[[ Data provided, beginning ]]

theorem State.sendPair_keeps {b0 : State} (s : State) (frame : Bytes) (hk : Keeps b0 s) : Keeps b0 (State.sendPair s frame) := by
  unfold State.sendPair
  repeat' first
    | with_reducible assumption
    | (intro x; refine @Keeps.cut (Keeps b0 x) _ ?_ ?_ <;> [subst x; (intro _; clear_value x)])
    | (intro x; refine @Keeps.cut (∀ t a0, Keeps b0 t → Keeps b0 (x t a0)) _ ?_ ?_ <;> [(subst x; intro _ _ _; dsimp -zeta only); (intro hx; clear_value x)])
    | (intro x; clear_value x) | lift_lets -underBinder
    | with_reducible first
        | apply hx | apply State.emit_keeps | (refine Keeps.ite (fun _ => ?_) (fun _ => ?_))
        | (refine Keeps.upd ?_; assumption)

theorem State.sendOn_keeps {b0 : State} (s : State) (port : Nat) (frame : Bytes) (hk : Keeps b0 s) : Keeps b0 (State.sendOn s port frame) := by
  unfold State.sendOn
  repeat' first
    | with_reducible assumption
    | with_reducible first
        | apply State.emit_keeps | (refine Keeps.ite (fun _ => ?_) (fun _ => ?_))

theorem execPtpPdelayReqSend_keeps {b0 : State} (s : State) (hk : Keeps b0 s) : KeepsE b0 (execPtpPdelayReqSend s) := by
  unfold execPtpPdelayReqSend
  repeat' first
    | with_reducible assumption
    | (intro x; refine @Keeps.cut (Keeps b0 x) _ ?_ ?_ <;> [subst x; (intro _; clear_value x)])
    | (intro x; refine @Keeps.cut (∀ t a0 a1, Keeps b0 t → Keeps b0 (x t a0 a1)) _ ?_ ?_ <;> [(subst x; intro _ _ _ _; dsimp -zeta only); (intro hx; clear_value x)])
    | (intro x; clear_value x) | lift_lets -underBinder
    | with_reducible first
        | apply KeepsE.next | apply hx | refine State.whenVamp_keeps _ _ ?_ ?_ | apply State.sendOn_keeps
        | (refine Keeps.upd ?_; assumption)

theorem execPtpPdelayReqReceive_keeps {b0 : State} (port seq : Nat) (requester : Bytes) (s : State) (hk : Keeps b0 s) : KeepsE b0 (execPtpPdelayReqReceive port seq requester s) := by
  unfold execPtpPdelayReqReceive
  repeat' first
    | with_reducible assumption
    | (intro x; refine @Keeps.cut (Keeps b0 x) _ ?_ ?_ <;> [subst x; (intro _; clear_value x)])
    | (intro x; clear_value x) | lift_lets -underBinder
    | with_reducible first
        | apply KeepsE.next | refine State.whenVamp_keeps _ _ ?_ ?_ | apply State.sendOn_keeps

theorem execPtpPdelayRespReceive_keeps {b0 : State} (port seq t2Ns t3Ns : Nat) (correctionNs : Int) (t4Ns : Nat) (s : State) (hk : Keeps b0 s) : KeepsE b0 (execPtpPdelayRespReceive port seq t2Ns t3Ns correctionNs t4Ns s) := by
  unfold execPtpPdelayRespReceive
  repeat' first
    | with_reducible assumption
    | (intro x; refine @Keeps.cut (Keeps b0 x) _ ?_ ?_ <;> [subst x; (intro _; clear_value x)])
    | (intro x; clear_value x) | lift_lets -underBinder
    | with_reducible first
        | apply KeepsE.next | refine State.whenVamp_keeps _ _ ?_ ?_ | apply State.wr_keeps
        | (refine Keeps.ite (fun _ => ?_) (fun _ => ?_)) | (refine Keeps.upd ?_; assumption)
    | split

theorem State.setLanAt_keeps {b0 : State} (s : State) (lan : Nat) (hk : Keeps b0 s) : Keeps b0 (State.setLanAt s lan) := by
  unfold State.setLanAt
  repeat' first
    | with_reducible assumption | (intro x; clear_value x) | lift_lets -underBinder
    | with_reducible first
        | (refine Keeps.ite (fun _ => ?_) (fun _ => ?_)) | (refine Keeps.upd ?_; assumption)

theorem State.setLan_keeps {b0 : State} (s : State) (lan : Nat) (lost : Bool) (hk : Keeps b0 s) : Keeps b0 (State.setLan s lan lost) := by
  unfold State.setLan
  repeat' first
    | with_reducible assumption
    | (intro x; refine @Keeps.cut (Keeps b0 x) _ ?_ ?_ <;> [subst x; (intro _; clear_value x)])
    | (intro x; clear_value x) | lift_lets -underBinder
    | with_reducible first
        | apply State.setBit_keeps | apply State.flag_keeps | apply State.strobe_keeps
        | (refine Keeps.ite (fun _ => ?_) (fun _ => ?_)) | (refine Keeps.upd ?_; assumption)

theorem State.strobeLink_keeps {b0 : State} (s : State) (port : Nat) (cause : Option Nat) (speed : Nat) (hk : Keeps b0 s) : Keeps b0 (State.strobeLink s port cause speed) := by
  unfold State.strobeLink
  repeat' first
    | with_reducible assumption
    | with_reducible first
        | apply State.strobe_keeps

theorem State.showLink_keeps {b0 : State} (s : State) (port : Nat) (cause : Option Nat) (page : Option Nat) (hk : Keeps b0 s) : Keeps b0 (State.showLink s port cause page) := by
  unfold State.showLink
  repeat' first
    | with_reducible assumption | (intro x; clear_value x) | lift_lets -underBinder
    | with_reducible first
        | apply State.complete_keeps | apply State.setBit_keeps | apply State.setFld_keeps

theorem execEthLinkChange_keeps {b0 : State} (port : Nat) (signal sync : Bool) (page : Option Nat) (s : State) (hk : Keeps b0 s) : KeepsE b0 (execEthLinkChange port signal sync page s) := by
  unfold execEthLinkChange
  repeat' first
    | with_reducible assumption
    | (intro x; refine @Keeps.cut (Keeps b0 x) _ ?_ ?_ <;> [subst x; (intro _; clear_value x)])
    | (intro x; clear_value x) | lift_lets -underBinder
    | with_reducible first
        | apply KeepsE.next | refine State.whenVamp_keeps _ _ ?_ ?_ | apply State.showLink_keeps
        | apply State.strobeLink_keeps | apply State.incFld_keeps | apply State.flag_keeps
        | apply State.setLanAt_keeps | apply State.setLan_keeps | (refine Keeps.ite (fun _ => ?_) (fun _ => ?_))
    | split

theorem State.ethCount_keeps {b0 : State} (s : State) (port : Nat) (transmit : Bool) (hk : Keeps b0 s) : Keeps b0 (State.ethCount s port transmit) := by
  unfold State.ethCount
  repeat' first
    | with_reducible assumption | (intro x; clear_value x) | lift_lets -underBinder
    | with_reducible first
        | apply State.transmit_keeps | apply State.strobe_keeps | (refine Keeps.ite (fun _ => ?_) (fun _ => ?_))
        | (refine Keeps.upd ?_; assumption)
    | split

theorem execEthEventHoldoffEnd_keeps {b0 : State} (port : Nat) (transmit : Bool) (s : State) (hk : Keeps b0 s) : KeepsE b0 (execEthEventHoldoffEnd port transmit s) := by
  unfold execEthEventHoldoffEnd
  repeat' first
    | with_reducible assumption | (intro x; clear_value x) | lift_lets -underBinder
    | with_reducible first
        | apply KeepsE.next | refine State.whenVamp_keeps _ _ ?_ ?_ | apply State.transmit_keeps
        | apply State.strobe_keeps | (refine Keeps.ite (fun _ => ?_) (fun _ => ?_))
        | (refine Keeps.upd ?_; assumption)
    | split

theorem State.heard_keeps {b0 : State} (s : State) (src : Nat) (hk : Keeps b0 s) : Keeps b0 (State.heard s src) := by
  unfold State.heard
  repeat' first
    | with_reducible assumption
    | (intro x; refine @Keeps.cut (Keeps b0 x) _ ?_ ?_ <;> [subst x; (intro _; clear_value x)])
    | (intro x; clear_value x) | lift_lets -underBinder
    | with_reducible first
        | apply State.setFld_keeps | (refine Keeps.ite (fun _ => ?_) (fun _ => ?_))
        | (refine Keeps.upd ?_; assumption)

theorem State.echoTaken_keeps {b0 : State} (s : State) (hk : Keeps b0 s) : Keeps b0 (State.echoTaken s) := by
  unfold State.echoTaken
  repeat' first
    | with_reducible assumption | (intro x; clear_value x) | lift_lets -underBinder
    | with_reducible first
        | (refine Keeps.ite (fun _ => ?_) (fun _ => ?_)) | (refine Keeps.upd ?_; assumption)

theorem State.stackAnswer_keeps {b0 : State} (s : State) (src : Bytes) (etherType : Nat) (body : Bytes) (hk : Keeps b0 s) : Keeps b0 (State.stackAnswer s src etherType body) := by
  unfold State.stackAnswer
  repeat' first
    | with_reducible assumption
    | (intro x; refine @Keeps.cut (∀ t a0 a1, Keeps b0 t → Keeps b0 (x t a0 a1)) _ ?_ ?_ <;> [(subst x; intro _ _ _ _; dsimp -zeta only); (intro hx; clear_value x)])
    | (intro x; clear_value x) | lift_lets -underBinder
    | with_reducible first
        | apply hx | apply State.sendPair_keeps | apply State.reply_keeps | apply State.echoTaken_keeps
        | (refine Keeps.ite (fun _ => ?_) (fun _ => ?_))

theorem execEthFrameReceive_keeps {b0 : State} (port : Nat) (frame : Bytes) (fcs : Word) (s : State) (hk : Keeps b0 s) : KeepsE b0 (execEthFrameReceive port frame fcs s) := by
  unfold execEthFrameReceive
  repeat' first
    | with_reducible assumption
    | (intro x; refine @Keeps.cut (Keeps b0 x) _ ?_ ?_ <;> [subst x; (intro _; clear_value x)])
    | (intro x; clear_value x) | lift_lets -underBinder
    | with_reducible first
        | apply KeepsE.next | refine State.whenVamp_keeps _ _ ?_ ?_ | apply State.incFld_keeps
        | apply State.heard_keeps | apply State.setLanAt_keeps | apply State.setLan_keeps | apply State.flag_keeps
        | apply State.incWrap_keeps | apply State.ethCount_keeps | apply State.dmaRequest_keeps
        | apply State.stackAnswer_keeps | (refine Keeps.ite (fun _ => ?_) (fun _ => ?_))
        | (refine Keeps.upd ?_; assumption)
    | split

theorem execEthTxComplete_keeps {b0 : State} (pair : Bool) (port : Nat) (ts : Bool) (frame : Bytes) (user : Word) (underrun : Bool) (s : State) (hk : Keeps b0 s) : KeepsE b0 (execEthTxComplete pair port ts frame user underrun s) := by
  unfold execEthTxComplete
  repeat' first
    | with_reducible assumption
    | (intro x; refine @Keeps.cut (Keeps b0 x) _ ?_ ?_ <;> [subst x; (intro _; clear_value x)])
    | (intro x; clear_value x) | lift_lets -underBinder
    | with_reducible first
        | apply KeepsE.next | apply hx | refine State.whenVamp_keeps _ _ ?_ ?_ | apply State.sendPair_keeps
        | apply State.sendOn_keeps | apply State.ethCount_keeps | apply State.dmaRequest_keeps
        | (refine Keeps.ite (fun _ => ?_) (fun _ => ?_)) | (refine Keeps.upd ?_; assumption)

theorem execPrpSupervisionSend_keeps {b0 : State} (s : State) (hk : Keeps b0 s) : KeepsE b0 (execPrpSupervisionSend s) := by
  unfold execPrpSupervisionSend
  repeat' first
    | with_reducible assumption | (intro x; clear_value x) | lift_lets -underBinder
    | with_reducible first
        | apply KeepsE.next | refine State.whenVamp_keeps _ _ ?_ ?_ | apply State.sendPair_keeps

theorem execPrpNodeAgeOut_keeps {b0 : State} (s : State) (hk : Keeps b0 s) : KeepsE b0 (execPrpNodeAgeOut s) := by
  unfold execPrpNodeAgeOut
  repeat' first
    | with_reducible assumption | (intro x; clear_value x) | lift_lets -underBinder
    | with_reducible first
        | apply KeepsE.next | refine State.whenVamp_keeps _ _ ?_ ?_ | apply State.setFld_keeps
        | (refine Keeps.upd ?_; assumption)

[[ Data provided, end ]]

**Problem details**
Filter the listing above so that only lines holding the word "execEthFrameReceive" remain, and report those lines.

**Task solution**
theorem execEthFrameReceive_keeps {b0 : State} (port : Nat) (frame : Bytes) (fcs : Word) (s : State) (hk : Keeps b0 s) : KeepsE b0 (execEthFrameReceive port frame fcs s) := by
  unfold execEthFrameReceive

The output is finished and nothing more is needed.